### WHAT IS REQUIRED
Output should begin at the line holding "deriving DecidableEq, Repr" and end at the last line of the entries; print those lines verbatim and no others.

--------------------------------

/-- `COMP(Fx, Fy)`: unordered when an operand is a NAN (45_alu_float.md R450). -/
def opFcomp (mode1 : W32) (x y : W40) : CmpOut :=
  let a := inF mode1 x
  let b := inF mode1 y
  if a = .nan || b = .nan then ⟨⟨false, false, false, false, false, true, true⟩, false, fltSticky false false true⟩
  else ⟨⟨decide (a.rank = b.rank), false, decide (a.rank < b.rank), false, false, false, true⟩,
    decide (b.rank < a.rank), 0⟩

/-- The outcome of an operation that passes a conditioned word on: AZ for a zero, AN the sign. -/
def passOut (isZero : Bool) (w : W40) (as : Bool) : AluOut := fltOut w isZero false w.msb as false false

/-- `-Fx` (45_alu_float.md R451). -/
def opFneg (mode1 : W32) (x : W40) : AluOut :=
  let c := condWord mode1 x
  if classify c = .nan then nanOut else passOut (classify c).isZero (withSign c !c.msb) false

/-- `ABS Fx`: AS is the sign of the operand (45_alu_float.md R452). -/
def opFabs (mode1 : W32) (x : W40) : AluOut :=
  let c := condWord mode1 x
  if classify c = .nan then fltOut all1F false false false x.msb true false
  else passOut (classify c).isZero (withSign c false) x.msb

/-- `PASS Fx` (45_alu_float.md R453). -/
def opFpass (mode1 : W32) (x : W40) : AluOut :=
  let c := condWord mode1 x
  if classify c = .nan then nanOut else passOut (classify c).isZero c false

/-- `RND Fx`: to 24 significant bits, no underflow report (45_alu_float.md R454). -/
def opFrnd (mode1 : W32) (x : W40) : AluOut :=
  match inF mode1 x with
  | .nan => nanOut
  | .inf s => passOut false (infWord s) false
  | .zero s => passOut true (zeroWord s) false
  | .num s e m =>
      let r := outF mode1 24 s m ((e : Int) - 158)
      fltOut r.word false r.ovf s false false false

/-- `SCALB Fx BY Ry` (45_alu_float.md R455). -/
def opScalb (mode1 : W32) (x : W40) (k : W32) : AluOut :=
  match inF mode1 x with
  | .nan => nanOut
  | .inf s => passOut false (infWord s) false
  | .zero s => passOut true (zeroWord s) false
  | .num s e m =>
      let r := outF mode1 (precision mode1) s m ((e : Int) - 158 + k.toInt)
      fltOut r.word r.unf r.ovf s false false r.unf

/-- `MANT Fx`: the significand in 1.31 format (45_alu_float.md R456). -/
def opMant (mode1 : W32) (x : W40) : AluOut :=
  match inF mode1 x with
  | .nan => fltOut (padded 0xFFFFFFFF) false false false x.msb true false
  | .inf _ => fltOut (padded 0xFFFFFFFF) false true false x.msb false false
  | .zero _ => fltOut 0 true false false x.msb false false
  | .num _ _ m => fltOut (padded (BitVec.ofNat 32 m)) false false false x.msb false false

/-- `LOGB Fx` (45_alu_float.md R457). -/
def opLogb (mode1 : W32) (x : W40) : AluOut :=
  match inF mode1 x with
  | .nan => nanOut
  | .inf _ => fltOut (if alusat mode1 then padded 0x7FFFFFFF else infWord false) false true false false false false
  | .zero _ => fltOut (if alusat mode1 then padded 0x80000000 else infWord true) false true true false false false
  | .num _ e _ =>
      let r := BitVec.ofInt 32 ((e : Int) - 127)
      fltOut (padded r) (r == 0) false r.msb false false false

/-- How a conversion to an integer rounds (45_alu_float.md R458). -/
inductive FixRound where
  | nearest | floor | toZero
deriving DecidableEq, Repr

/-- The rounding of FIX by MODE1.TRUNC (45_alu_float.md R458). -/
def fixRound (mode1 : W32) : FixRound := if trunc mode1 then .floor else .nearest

--------------------------------

### TASK OUTPUT
deriving DecidableEq, Repr

/-- The rounding of FIX by MODE1.TRUNC (45_alu_float.md R458). -/
def fixRound (mode1 : W32) : FixRound := if trunc mode1 then .floor else .nearest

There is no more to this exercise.